IL LIBRO SPIEGA LA CRISI in corso con la legge marxiana della «tendenza» alla centralizzazione dei capitali, il processo che ha portato alla concentrazione della ricchezza mondiale nelle mani di un manipolo di capitalisti. Questa legge coinvolge anche la forza lavoro in senso inversamente proporzionale. Tanto più la centralizzazione del capitale polarizza la società, tanto più accresce le dimensioni delle classi lavoratrici che sono contrapposte in un conflitto reazionario tra gli ultimi e i penultimi. Ciò non toglie che il «piano» possa essere rovesciato e sviluppato in senso progressivo. Questo passaggio non è affatto scontato. «Il fatto che il capitale ci renda uguali nella soggezione non è negativo in sé come ci dicono i sovranisti reazionari – sostiene l’autore – ma non è nemmeno positivo come ci dicono i globalisti liberali. È positivo solo se quella tendenza progressiva a rendere tutti i lavoratori egualmente sfruttati si trasforma in un rinnovato antagonismo di classe».

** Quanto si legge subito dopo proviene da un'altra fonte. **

-- ==== Sys2Proof/Machine/Wire.lean ====
section
/-! DEFINITION. Bytes, 16-bit fields and frames as they stand on the wire: splitting and joining (30_encoding.md R87),
reading a frame by offset (20_memory.md R55), and the classifier of the frame rows of the opcode table (R97, R98). -/

namespace Sys2Proof.Machine

/-- `v[15:8]` (R87). -/
def hiByte (v : Word16) : Byte := v.extractLsb' 8 8

/-- `v[7:0]` (R87). -/
def loByte (v : Word16) : Byte := v.extractLsb' 0 8

/-- `{hi, lo}` (R7): the 16-bit value of its more significant and its less significant byte. -/
def joinBytes (hi lo : Byte) : Word16 := hi ++ lo

/-- A boolean operand placed as a byte (R87): `0x01` if true, `0x00` if false. -/
def boolByte (b : Bool) : Byte := if b then 0x01 else 0x00

/-- `frame[i]`, the byte at offset `i` of the frame (R8, R55). -/
def frameByte (f : Frame) (i : Nat) : Byte := f.bytes.getD i 0

/-- The classifier of R97, which the `match` and `mask` of the frame rows express (R98). A passthrough literal equal to
an app command word is taken for the app command frame (R91, R242). -/
def kindOf (c : Config) (f : Frame) : Option FrameKind :=
  if f.bytes.take 2 = [c.sync0, c.sync1] then
    if frameByte f 2 = 0 ∧ frameByte f 3 = 0 then
      if joinBytes (frameByte f 4) (frameByte f 5) = c.appAfecnt then some .afecnt
      else if joinBytes (frameByte f 4) (frameByte f 5) = c.appRange then some .range
      else if joinBytes (frameByte f 4) (frameByte f 5) = c.appSpimode then some .spimode
      else some .volt
    else some .volt
  else none

/-- A frame of the one length there is (R8, R80). -/
def frameFits (c : Config) (f : Frame) : Bool := f.bytes.length == c.frameLen

/-- `uv` is a signed integer of UV_WIDTH bits (R92, R142). -/
def uvInRange (c : Config) (uv : Int) : Bool := decide (-(2 ^ c.uvWidth) ≤ 2 * uv) && decide (2 * uv < 2 ^ c.uvWidth)

/-- A slot operand whose microvolts fit the operand width (R92). -/
def slotInRange (c : Config) : Slot → Bool
  | .lit _ => true
  | .volt uv => uvInRange c uv

end Sys2Proof.Machine
end

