-- ==== Sys2Proof/Machine/Pec.lean ====
section
/-! DEFINITION. Unit PEC (40_pec_engine.md): the bit-serial division, which is the normative definition, the generated
tables, the table-driven forms, and the meanings of `PEC15` and `PEC10`. -/

namespace Sys2Proof.Machine

/-! ### Polynomial division -/

/-- One division step (R122): the top bit xor the data bit feeds the polynomial back into the shifted remainder. -/
def step1 {n : Nat} (poly rem : BitVec n) (d : Bool) : BitVec n :=
  if (rem.msb ^^ d) = true then (rem <<< 1) ^^^ poly else rem <<< 1

/-- The eight bits of a byte, bit 7 first (R52). -/
def bitsOf (b : Byte) : List Bool :=
  [b.getLsbD 7, b.getLsbD 6, b.getLsbD 5, b.getLsbD 4, b.getLsbD 3, b.getLsbD 2, b.getLsbD 1, b.getLsbD 0]

/-- One byte step (R122): the eight bits of a byte, bit 7 first. -/
def step8 {n : Nat} (poly rem : BitVec n) (b : Byte) : BitVec n := (bitsOf b).foldl (step1 poly) rem

/-- The remainder after a byte sequence, from a given initial remainder (R110, R115). -/
def divide {n : Nat} (poly seed : BitVec n) (data : List Byte) : BitVec n := data.foldl (step8 poly) seed

/-- `k` further zero bits (R115, the tail of WC_TAIL_BITS). -/
def zeroBits {n : Nat} (poly : BitVec n) : Nat → BitVec n → BitVec n
  | 0, rem => rem
  | k + 1, rem => zeroBits poly k (step1 poly rem false)

/-- WC_TAIL_BITS as a number (R6). -/
def wcTailBits : WcTail → Nat
  | .none => 0
  | .six => 6

/-! ### The bit-serial forms -/

/-- `PEC15 data` (R110): the remainder in bits 15..1 of the container, bit 0 zero (R53). -/
def pec15 (c : Config) (data : List Byte) : Word16 := (divide c.pec15Poly c.pec15Seed data).setWidth 16 <<< 1

/-- The 10-bit remainder of `PEC10 wc, data` (R115). -/
def pec10Rem (c : Config) (wc : Bool) (data : List Byte) : BitVec 10 :=
  if wc then zeroBits c.pec10Poly (wcTailBits c.wcTail) (divide c.pec10Poly c.pec10Seed data)
  else divide c.pec10Poly c.pec10Seed data

/-- `PEC10 wc, data` (R115): the remainder in bits 9..0 of the container, bits 15..10 zero (R53). -/
def pec10 (c : Config) (wc : Bool) (data : List Byte) : Word16 := (pec10Rem c wc data).setWidth 16

/-! ### The tables and the table-driven forms -/

/-- `T15` (R112, R24): 256 15-bit remainders in 16-bit words, bit 15 zero. A constant (R233, log entry 12), a function of
PEC15_POLY alone (R24). -/
def t15 (poly : BitVec 15) : List Word16 := (List.range 256).map fun i => (step8 poly 0 (BitVec.ofNat 8 i)).setWidth 16

/-- `T10` (R117, R24): 256 10-bit remainders. A constant (R233, log entry 12), a function of PEC10_POLY alone (R24). -/
def t10 (poly : BitVec 10) : List (BitVec 10) := (List.range 256).map fun i => step8 poly 0 (BitVec.ofNat 8 i)

/-- One byte of the table-driven `PEC15` (R113). -/
def tableStep15 (poly rem : BitVec 15) (b : Byte) : BitVec 15 :=
  (rem <<< 8) ^^^ ((t15 poly).getD (((rem >>> 7).setWidth 8) ^^^ b).toNat 0).setWidth 15

/-- The table-driven form of `PEC15` (R113). -/
def pec15Table (c : Config) (data : List Byte) : Word16 := (data.foldl (tableStep15 c.pec15Poly) c.pec15Seed).setWidth 16 <<< 1

/-- One byte of the table-driven `PEC10` (R118). -/
def tableStep10 (poly rem : BitVec 10) (b : Byte) : BitVec 10 :=
  (rem <<< 8) ^^^ (t10 poly).getD (((rem >>> 2).setWidth 8) ^^^ b).toNat 0

/-- The table-driven form of `PEC10` (R118); the tail of WC_TAIL_BITS has no table form. -/
def pec10Table (c : Config) (wc : Bool) (data : List Byte) : Word16 :=
  (if wc then zeroBits c.pec10Poly (wcTailBits c.wcTail) (data.foldl (tableStep10 c.pec10Poly) c.pec10Seed)
   else data.foldl (tableStep10 c.pec10Poly) c.pec10Seed).setWidth 16

/-! ### The meanings -/

/-- `PEC15` (R110, R120): pure. -/
def execPec15 (data : List Byte) (s : State) : Host.Outcome State Fault Refusal :=
  pureOp (.word16 (pec15 s.cfg data)) s

/-- `PEC10` (R115, R120): pure. -/
def execPec10 (wc : Bool) (data : List Byte) (s : State) : Host.Outcome State Fault Refusal :=
  pureOp (.word16 (pec10 s.cfg wc data)) s

end Sys2Proof.Machine
end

LA «CLASSE – osserva l’economista – è ancora una parola-tabù nel linguaggio politico odierno». In effetti lo è nella cultura dominante o nel dibattito tra gli economisti di professione dove Brancaccio è tra i pochi a interrogarsi su questo problema. Non lo è, ad esempio, nel dibattito femminista dove la classe è intesa come un pluriverso di molteplici oppressioni e un soggetto di possibili resistenze. Approcci simili esistono nell’ecologia politica e nei marxismi di scuole diverse.

IN UN MOMENTO di massima frammentazione e di rifeudalizzazione della società, mentre i populismi di varia confessione neutralizzano il conflitto politico, come si crea un divenire-classe all’altezza della composizione eterogenea della forza lavoro? Brancaccio descrive questo passaggio come una tragedia shakespeariana in tre atti: «Prima il virus, poi la crisi economica, infine una ridefinizione dei lineamenti della lotta di classe». Il dramma non ha una catarsi finale, anche se una soluzione può venire da una nuova sintesi tra i «lineamenti» per ora presenti nelle lotte per il salario, per la casa, la «cura» e la sanità pubblica, per il reddito (nel libro inteso solo nei termini minimalisti di «redistribuzione»), in generale per un Welfare universale sostenuto da una rivoluzione fiscale in senso progressivo, dalle lotte antirazziste, contro il patriarcato e per l’autodeterminazione.